# Loco goes off the track



## pelmizzzz69 (Jan 10, 2012)

Hello.. Just finished my layout (Im using new Graham Farish 370-025A Ready To Run Starter Train Set). After around 2 weeks my locos front wheels started to go off the track on the left side - basicly, I start the train, it runs ok but after one or two rounds front goes off the track (just the front wheels and train continous to run), im not running train on full speed - im running it below middle speed, checked all track connections they are fine.. this is my first model train so I have absolutely no idea what could be the problem. can anyone please help> thank you

this is my layout:

http://www.youtube.com/watch?v=MMoi6Q6FYOI&feature=g-upl&context=G2634c42AUAAAAAAAAAA


----------



## sstlaure (Oct 12, 2010)

Do they seem to jump in the same spot every time? Have you checked the gauge (width between flanges) on the wheels of your locomotive?


----------



## pelmizzzz69 (Jan 10, 2012)

sstlaure said:


> Do they seem to jump in the same spot every time? Have you checked the gauge (width between flanges) on the wheels of your locomotive?



thats the thing - I cant spot where it jumps off because layout is built in tv stand, basicly I can see the front of layout only and bit behind tv stand. and the width seems to be the same on the wheels...


----------



## Xnats (Dec 5, 2010)

You probably have something in the tunnel, ballast or a loose rail connector. Chances are your engine is fine, it was fine before. Maybe part of the scenery fell in there. You'll need access anyway. Your track will eventually get dirty and will need to be cleaned.


----------



## pelmizzzz69 (Jan 10, 2012)

Xnats said:


> You probably have something in the tunnel, ballast or a loose rail connector. Chances are your engine is fine, it was fine before. Maybe part of the scenery fell in there. You'll need access anyway. Your track will eventually get dirty and will need to be cleaned.

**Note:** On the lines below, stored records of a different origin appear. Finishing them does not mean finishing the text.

-- ==== Sys2Proof/Machine/Regs.lean ====
section
/-!
DEFINITION. The register map (18 R495, R509; 13 R414): the address of every register by name, and one row for
each register kind with its instances, reset value and fields. A field's access is that of 00 R11; its legal
values, where the register table reserves some, are triples (least, greatest, step). Reset values follow 18 R504: a
literal, or the value "if unset" of an image-given field (0 where the table names none, log 3); rows whose reset
depends on the variant hold the PFQ6416's (the others are written at stage IMAGE).
-/
namespace Sys2Proof.Machine

/-- Access types (00 R11). -/
inductive Acc where
  | ro
  | rw
  | rw1c
  | wo
  | rwl
  deriving DecidableEq, Repr

/-- One field of a register. -/
structure Fld where
  hi    : Nat
  lo    : Nat
  acc   : Acc
  legal : List (Nat × Nat × Nat) := []
  deriving DecidableEq, Repr

/-- One register kind: base address, instances (count, stride) outermost first, reset value, fields. -/
structure RegRow where
  base  : Nat
  dims  : List (Nat × Nat)
  reset : Nat
  flds  : List Fld
  deriving DecidableEq, Repr

/-! Addresses of the Frame registers. -/
/-- Address of FRAME_FW_LO (02). -/
def FRAME_FW_LO (i : Nat) : Nat := 0x400000 + 0x10 * i
/-- Address of FRAME_FW_HI (02). -/
def FRAME_FW_HI (i : Nat) : Nat := 0x400004 + 0x10 * i
/-- Address of FRAME_PH_LO (02). -/
def FRAME_PH_LO (i : Nat) : Nat := 0x400008 + 0x10 * i
/-- Address of FRAME_PH_HI (02). -/
def FRAME_PH_HI (i : Nat) : Nat := 0x40000C + 0x10 * i

/-! Addresses of the Time registers. -/
/-- Address of TIME_CTRL (02). -/
def TIME_CTRL : Nat := 0x10000
/-- Address of TIME_STAT (02). -/
def TIME_STAT : Nat := 0x10004
/-- Address of TIME_EPOCH_LO (02). -/
def TIME_EPOCH_LO : Nat := 0x10010
/-- Address of TIME_EPOCH_HI (02). -/
def TIME_EPOCH_HI : Nat := 0x10014
/-- Address of TIME_SYNCGEN_LO (02). -/
def TIME_SYNCGEN_LO : Nat := 0x10018
/-- Address of TIME_NOW_LO (02). -/
def TIME_NOW_LO : Nat := 0x10020
/-- Address of TIME_NOW_HI (02). -/
def TIME_NOW_HI : Nat := 0x10024
/-- Address of TIME_SKEW (02). -/
def TIME_SKEW : Nat := 0x10030
/-- Address of TIME_LOOKAHEAD (02). -/
def TIME_LOOKAHEAD (i : Nat) : Nat := 0x10040 + 0x4 * i

/-! Addresses of the Och registers. -/
/-- Address of OCH_CTRL (03). -/
def OCH_CTRL (i : Nat) : Nat := 0x80000 + 0x100 * i
/-- Address of OCH_GAIN (03). -/
def OCH_GAIN (i : Nat) : Nat := 0x80004 + 0x100 * i
/-- Address of OCH_DELAY (03). -/
def OCH_DELAY (i : Nat) : Nat := 0x80008 + 0x100 * i
/-- Address of OCH_LIMIT (03). -/
def OCH_LIMIT (i : Nat) : Nat := 0x8000C + 0x100 * i
/-- Address of OCH_DCOFS (03). -/
def OCH_DCOFS (i : Nat) : Nat := 0x80010 + 0x100 * i
/-- Address of OCH_FSTRIM (03). -/
def OCH_FSTRIM (i : Nat) : Nat := 0x80014 + 0x100 * i
/-- Address of OCH_STAT (03). -/
def OCH_STAT (i : Nat) : Nat := 0x80020 + 0x100 * i
/-- Address of OCH_SATCNT (03). -/
def OCH_SATCNT (i : Nat) : Nat := 0x80024 + 0x100 * i
/-- Address of OCH_JCNT (03). -/
def OCH_JCNT (i : Nat) : Nat := 0x80028 + 0x100 * i
/-- Address of OCH_JLATE (03). -/
def OCH_JLATE (i : Nat) : Nat := 0x8002C + 0x100 * i
/-- Address of OCH_CNTCLR (03). -/
def OCH_CNTCLR (i : Nat) : Nat := 0x80030 + 0x100 * i
/-- Address of OCH_PEAK (03). -/
def OCH_PEAK (i : Nat) : Nat := 0x80034 + 0x100 * i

I can access tunnel,didn't see anything there, will check again tomorrow in daylight, will let you know.


----------



## flyvemaskin (Nov 19, 2011)

I had the same problem on my little 2x4 layout. From the looks of your video, you probably have ballast on or against the inside rail somewhere and the front axel is picking that point. I'd go around the layout and check both side of the inside rails for ballast that is above the level of the ties. That's where mine were going off the track. You have ballast above the rails in a few places on your layout. Good Luck!


----------



## jzrouterman (Nov 27, 2010)

I agree with all of the advise given above. However if after you have checked out all of the above suggestions, and it still does it, than at the spot where it does this at, try banking the track a little with the outside of it just a tad higher than the inside. This is done with a little piece of card stock folded in half and placed under the outer edge. There are times when doing something like this will make all the difference.

Routerman


----------



## pelmizzzz69 (Jan 10, 2012)

jzrouterman said:


> I agree with all of the advise given above. However if after you have checked out all of the above suggestions, and it still does it, than at the spot where it does this at, try banking the track a little with the outside of it just a tad higher than the inside. This is done with a little piece of card stock folded in half and placed under the outer edge. There are times when doing something like this will make all the difference.
> 
> Routerman


Finally fixed the problem,it was really silly, I checked everything written above, nothing, then finally discovered where it goes of the track - it was right before tunnel - on the outside there was a tree too close to the track and loco was touching the tree and then it went off, because layout is in tv stand it was difficult to spot that... Thank you all for support.

One more question: I have oval track and when train reaches straight pieces it slows down, is it because maybe straight bits I have different brand? All connections seems fine and I cleaned the track as well but the same, and in the beginning it was fine as you can see in video, any thoughts? Thank you.....


----------



## Xnats (Dec 5, 2010)

Glad you found and fixed the first problem with the tree. The only hing I can think of, for the engine to slow down in the straights are the wheels need cleaning. As the scales go down in size they are more prone to dust and other small particles, since contact points are smaller. You could also try the engine itself and if it is fine maybe one of the cars need a look at.


----------